/Kubernetes-MLOps

Primary LanguageShellOtherNOASSERTION

MLOps

Overview

This repository contains the results from the master thesis titled "Automation and Orchestration for Machine Learning Pipelines, A Study of Machine Learning Scaling: Exploring Micro-service architecture with Kubernetes" and written by by Filip Melberg and Vasiliki Kostara under supervision of Hamid Ebadi at Infotiv AB.

You will find scripts and documentation on how to set up a Kubernetes Control plane, worker nodes, local image registry and a simple storage server as well as how to add a dashboard, simple containerized training of the YOLOv5 model and distributed training with any model - all on the Kubernetes cluster.

OBS! The .kube/ folder should always be moved to the home directory of the current device. It contains the config file that kubectl uses to access the Kubernetes cluster. The config file is automatically created each time you set up a control plane (inside ~/.kube/ on the control plane). If you are having issues with the kubectl command try updating the config file by copying the config from the control plane.

High Level Requirements:

  1. Automated and Reproducible (by use of docker, scripts, config files)
  2. Opensource/Free solution
  3. Use of cluster for training and load balancing
  4. Version controlling (code, data, model)

High Level Design

For this thesis project, two different machine learning (ML) projects can be implemented. The first is object detection of forklifts and people. The second is distributed data parallel (DDP) training, which introduces further functionality to the Kubernetes cluster. The schematics below illustrate parts of the cluster that are active during each ML project.

Object detection

Distributed Data Parallel

Main Server

The main server is our primary desktop. It hosts virtual machines including:

  • Kubernetes master node
  • Kubernetes worker node (optionally)
  • storage (currently Samba but in future artifactory)
  • container registry (unstable)
DEVICE NAME research
USERNAME MAINSERVER
PASSWORD REDACTED
OS NAME Ubuntu 22.04.3 LTS
OS TYPE 64-bit

Virtual Machines

After consideration, we have decided to use Oracle VM VirtualBox, version 7.0.14 for Ubuntu 22.04. Before creating the VM, we are running the following commands in the Ubuntu command window:

sudo apt-get update
sudo apt install virtualbox git virtualbox-guest-x11
sudo apt-get install build-essential gcc make perl dkms
reboot

On every VM we install Ubuntu Server 22.04.4. We are setting the following option:

Settings ⟶ Network ⟶ Attached to : Bridged Adapter

ATTENTION: The Kubernetes VMs need at least 2 CPUs.

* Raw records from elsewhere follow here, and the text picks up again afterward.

-- ==== Sys2Proof/Certificates/Slice0/Obligations.lean ====
section
/-! DEFINITION. What is claimed of the model, for the provers: one statement for each definition. A statement names the rules of
spec/ that it rests on; one that rests on a choice of the model says which. -/

open Sys2Proof
open Sys2Proof.Machine

/-! ## The machine -/

/-- A step gives the effect of the front command on the state with the queue's rest; on an empty queue the block idles (the
model's own, log 1). -/
def Obligations.StepRunsTheFrontCommand : Prop :=
  (∀ (c : Instr) (rest : List Instr) (s : State), step { s with pending := c :: rest } = exec c { s with pending := rest }) ∧
  ∀ s : State, s.pending = [] → step s = .next s

/-! ## Time (16) -/

/-- Each TIME_ADJ operation of the time owner is queued, in order of arrival, for the next crystal edge with its OP in bits
[63:60]; of any other function it changes nothing but the count of ignored writes (R379). After a device-fatal error none is
taken (20 R456). -/
def Obligations.TimeAdjWordsWaitForTheEdge : Prop :=
  (∀ (s : State) (src : TimeSrc) (d : BitVec 60), mayAdjustTime s src = true →
    let q (op : BitVec 4) : State := { s with time := { s.time with writes := s.time.writes ++ [op ++ d] } }
    exec (.set src d) s = .next (q 0) ∧ exec (.step src d) s = .next (q 1) ∧ exec (.setAtPps src d) s = .next (q 2) ∧
    exec (.rate src d) s = .next (q 3) ∧ exec (.discipline src d) s = .next (q 4) ∧
    exec (.timeInvalidate src d) s = .next (q 5)) ∧
  ∀ (s : State) (p : Port) (f : Func) (d : BitVec 60), s.fnExists p f = true →
    ∀ c ∈ [Instr.set (.fn p f) d, .step (.fn p f) d, .setAtPps (.fn p f) d, .rate (.fn p f) d, .discipline (.fn p f) d,
      .timeInvalidate (.fn p f) d],
      (s.boot.fatal = false → s.isTimeOwner (.fn p f) = false → Runs c s fun t => OnlyFn p f s t ∧
        (t.fn p f).cnt[FCnt.timeWriteIgnored.ix] = (s.fn p f).cnt[FCnt.timeWriteIgnored.ix] + 1) ∧
      (s.boot.fatal = true → exec c s = .next s)

/-- A crystal edge adds 40 × 2^32 + A to the accumulator and samples PPS_IN, a rise being stamped with the time there; then the
oldest waiting TIME_ADJ word takes effect (R376, R379 to R381, Table 16.6). -/
def Obligations.CrystalEdgeAdvancesThenAdjusts : Prop :=
  ∀ (s : State) (pps : Bool), s.porN = true → s.time.servoStep = none →
    let acc := s.time.acc + BitVec.ofInt 96 (40 * 2 ^ 32 + s.time.a)
    let rise (moved : Bool) : Option (BitVec 64 × Bool) :=
      if pps = true ∧ s.ppsIn = false ∧ s.boot.aonClock = true then some (acc.extractLsb' 32 64, moved) else s.time.rise
    let edge (moved : Bool) (rest : List (BitVec 64)) : TimeBase :=
      { s.time with acc := acc, writes := rest, rise := rise moved }
    let Edge (rest : List (BitVec 64)) (P : State → Prop) : Prop :=
      Runs (.crystalEdge pps) s fun t => t.ppsIn = pps ∧ t.time.writes = rest ∧
        OnlyTimeAndLog { s with ppsIn := pps } t ∧ P t
    (s.time.writes = [] →
      exec (.crystalEdge pps) s = .next { s with time := edge false [], ppsIn := pps }) ∧
    (∀ (d : BitVec 60) rest, s.time.writes = ((0 : BitVec 4) ++ d) :: rest → Edge rest fun t =>
      t.deviceTime = d.setWidth 64 ∧ t.time.acc.extractLsb' 0 32 = 0 ∧
      t.time = { edge true rest with acc := t.time.acc, valid := true } ∧ OneLogged 3 s t) ∧
    (∀ (d : BitVec 60) rest, s.time.writes = ((1 : BitVec 4) ++ d) :: rest → Edge rest fun t =>
      t.deviceTime = acc.extractLsb' 32 64 + d.signExtend 64 ∧ t.time.acc.extractLsb' 0 32 = acc.extractLsb' 0 32 ∧
      t.time = { edge true rest with acc := t.time.acc } ∧ OneLogged 3 s t) ∧
    (∀ (d : BitVec 60) rest, s.time.writes = ((2 : BitVec 4) ++ d) :: rest → Edge rest fun t =>
      t.time = { edge false rest with ppsPending := some (d.toNat % 2 ^ 40) }) ∧
    (∀ (d : BitVec 60) rest, s.time.writes = ((3 : BitVec 4) ++ d) :: rest → Edge rest fun t =>
      let a := (d.extractLsb' 0 32).toInt
      t.time = { edge false rest with a := if s.time.discipline || 34359738 < a.natAbs then s.time.a else a }) ∧
    (∀ (d : BitVec 60) rest, s.time.writes = ((4 : BitVec 4) ++ d) :: rest → Edge rest fun t =>
      t.time = { edge false rest with
        discipline := d.getLsbD 0, i := if d.getLsbD 0 then s.time.a else s.time.i }) ∧
    ∀ (d : BitVec 60) rest, s.time.writes = ((5 : BitVec 4) ++ d) :: rest → Edge rest fun t =>
      t.time = { edge false rest with valid := false }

ATTENTION: All VM disk spaces are allocated dynamically, except for the registry, which has fixed size.

Name Password Role RAM (MB) Disk (GB) CPUs Documentation State
master REDACTED Kubernetes master node 8192 40,00 4 Documentation in use
worker REDACTED Kubernetes worker node 8192 40,00 2 Documentation in use
storage REDACTED SAMBA storage 8192 50,00 2 Documentation in use
registry REDACTED container registry 11264 100,00 4 Documentation not in use

Support Server

The support server is a second desktop hosting a Kubernetes worker node.

DEVICE NAME research
USERNAME research
PASSWORD REDACTED
OS NAME Ubuntu 22.04.3 LTS
OS TYPE 64-bit

Shell Scripts

To make a shell script executable run:

chmod +x <fileName>.sh

Networking

Network Diagram

The cluster is placed in a separate network.

To connect through WiFi:

SSID ASUS_F8
Password REDACTED

On your browser enter the address 192.168.10.1. The router has credentials:

Username admin
Password REDACTED

To add a new host, navigate to Advanced Settings ⟶ LAN ⟶ DHCP Server. Firstly, under Manual Assignment choose Yes to Enable Manual Assignment.

The, under Manually Assigned IP around the DHCP list (Max Limit : 64) choose Client Name (MAC Address) from the list and set the IP Address manually. Press the "+" button under Add / Delete and select the Apply button at the end to confirm any changes. The MAC address should be chosen according to the output of ifconfig under ether on your local terminal.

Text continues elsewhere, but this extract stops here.